At all times His Majesty's Government have made it plain that they were ready to place their good offices at the disposal of both parties, and in our official statement of 21st July this offer of good offices was renewed. I would add that His Majesty's Government have acted throughout in full consultation with the United States, to whom also, on various occasions, the Netherlands Government and the Indonesian authorities have appealed for help. They have also kept in close touch with all members of the Commonwealth.

In reply to our offer, which was published yesterday at The Hague, the Netherlands Government state that they are grateful to the United States and His Majesty's Governments for their help; that they have taken good note of our offer of good offices; and that it will depend on developments whether, and if so when, it will be opportune to appeal again to the U.S. Government and His Majesty's Government. I am keeping in very close touch with events, and will take advantage of any opportunity to bring about a peaceful settlement, but I cannot, at the moment, express any view as to the quickest and best way of bringing this conflict to an end. I cannot, therefore, at present give an opinion as to whether the Security Council is the best and most appropriate means of achieving this object.

While fully appreciating the efforts which have been made, and are being made, in regard to mediation, may I ask if the Foreign Secretary does not feel that the situation has now so deteriorated that there is both a technical and a moral obligation to refer the matter to the United Nations and, indeed, would not this be in the best interests of all concerned, and of the world at large?

I am giving very careful consideration to that. Obviously, I do not rule it out, but I have to be guided by experience.

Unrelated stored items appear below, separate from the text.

-- ==== Sys2Proof/Machine/CanBus.lean ====
section
/-!
DEFINITION. Channel commands that also move the network-management ring (spec/14, R336, R339).
-/

namespace Sys2Proof.Machine
namespace State

/-- The engine of a channel restarts (R314); the ring on it starts afresh. -/
def channelRestart (s : State) (c : Nat) : State :=
  let s := s.canRestart c
  if s.nmOf c then s.nmLeave else s

/-- A channel joins its bus (R314, R321, R336). -/
def channelJoin (s : State) (c : Nat) : State :=
  let s := (s.setCan c { s.canCh c with joinedAt := some s.now }).canShow c
  let s := s.canPost c 14 0
  if s.nmOf c then s.nmJoin else s

/-- The TEC and REC of a frame received without error: REC falls by 1, from above 127 to 127 (ISO 11898-1, PRESUMED,
assumption 41). -/
def receivedWell (s : State) (c : Nat) : State :=
  let r := s.ob (Obj.canRec c)
  s.canCounters c (s.ob (Obj.canTec c)) (if 127 < r then 127 else r - 1)

/-- A frame that ends in error at a receiver: REC + 1 (ISO 11898-1, PRESUMED, assumption 41). -/
def receivedBadly (s : State) (c error : Nat) : State :=
  let s := (s.bump (Obj.canErrorFrames c)).setOb (Obj.canLastError c) error
  s.canCounters c (s.ob (Obj.canTec c)) (s.ob (Obj.canRec c) + 1)

end State

/-! ## Meanings -/

/-- R320, R323, R327, R328: the frame on the bus has been acknowledged. -/
def execCanTransmissionDone (c : Fin 8) (s : State) : Host.Outcome State Fault Refusal :=
  match s.onTheBus c with
  | none => .next s
  | some f =>
    let data := match f.src, f.data with
      | .object o, none => (s.moOf o).data
      | _, d => d.getD 0
    let s := s.frameSent c f
    let s := match f.src with
      | .map m => (s.bump (Obj.piFrameCount m)).setBit (Obj.piStatus m) 7 true
      | _ => s
    .next (s.nmSent c { f with data := some data })

/-- R327, R328. -/
def execCanTxError (c : Fin 8) (error : Fin 7) (s : State) : Host.Outcome State Fault Refusal :=
  match s.onTheBus c with
  | none => .next s
  | some _ => .next ((s.frameFailed c error).nmWatch c)

/-- R314. -/
def execCanBusJoin (c : Fin 8) (s : State) : Host.Outcome State Fault Refusal :=
  whenever (s.canRuns c && (s.canCh c).joinedAt.isNone) s (s.channelJoin c)

/-- R327: the 128 occurrences have passed, after BUSOFF_DELAY or the command. -/
def execBusOffRecovery (c : Fin 8) (s : State) : Host.Outcome State Fault Refusal :=
  let x := s.canCh c
  match x.busOffAt with
  | none => .next s
  | some t =>
    whenever (s.canRuns c && (x.recovering ||
        (s.cf (Obj.canBusoffMode c) = 0 && s.passed t (ms (s.cf (Obj.canBusoffDelay c)))))) s
      (let s := s.setCan c { x with busOffAt := none, recovering := false, joinedAt := some s.now }
       let s := (s.setOb (Obj.canTec c) 0).setOb (Obj.canRec c) 0
       (s.canPost c 1 0).canShow c)

/-- R313: 1 TXD dominant, 2 bus dominant, 3 overtemperature; 1 and 3 are the integrated transceivers'. -/
def execTransceiverFault (c : Fin 8) (cause : Fin 4) (s : State) : Host.Outcome State Fault Refusal :=
  whenever (s.canRuns c && cause.val ≠ 0 && (decide (c.val < 4) || cause.val = 2) && (s.canCh c).fault = 0) s
    (let s := (s.setCan c { s.canCh c with fault := cause }).canShow c
     (s.canPost c 13 cause).nmWatch c)

/-- R313: 11 recessive bits seen, and for cause 3 the transceiver (°C) below 150. -/
def execTransceiverFaultCleared (c : Fin 8) (temp : Int) (s : State) : Host.Outcome State Fault Refusal :=
  let x := s.canCh c
  whenever (x.fault ≠ 0 && (x.fault ≠ 3 || decide (temp < 150))) s ((s.setCan c { x with fault := 0 }).canShow c)

end Sys2Proof.Machine
end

In regard to questions we referred to the Security Council recently, it does not bring about a final and peaceful solution, and the matter drags on, with vetoes, and all sorts of difficulties going on, which is disappointing. What His Majesty's Government are determined to do is, to try to use their good offices to bring this matter to a satisfactory solution at the earliest possible moment.

Can the Foreign Secretary say to what extent the Indonesian Government who were carrying on the negotiations with the Dutch have, in fact, lost power; and to what extent has that power now reverted to a much more extreme section of political opinion?

I cannot answer that question, but I do say this, that all history proves that whatever may happen when negotiations are going on, once you start letting off the guns you create an entirely different situation, with a rallying round the Government.

Would my right hon. Friend be willing to see and to talk personally with Dr. Sjahrir, if he should be able to come to this country; and would my right hon. Friend also give an assurance, now a war has actually begun, that we shall not provide any more arms or equipment for the Dutch, or train Dutch troops, or allow them to be trained, anywhere on British soil, here or in Singapore?

I do not feel disposed to make threats of any kind at this moment. With regard to Dr. Sjahrir, he is not now the Prime Minister, and, therefore, I do not see that it would serve any useful purpose to see him. We are working on other methods, which I think might be more appropriate if they can be found to be practicable. Therefore, at this stage, I would not like to commit myself to any actual decisions which His Majesty's Government might take.

In view of the right hon. Gentleman's statement—which I think we all understand fully—that he does not feel able to comment at the present time on the Dutch Government's note, would not this House be well advised to pursue a similar attitude in dealing with a matter of this delicacy in relation to an Ally, when His Majesty's Government have already offered their good offices?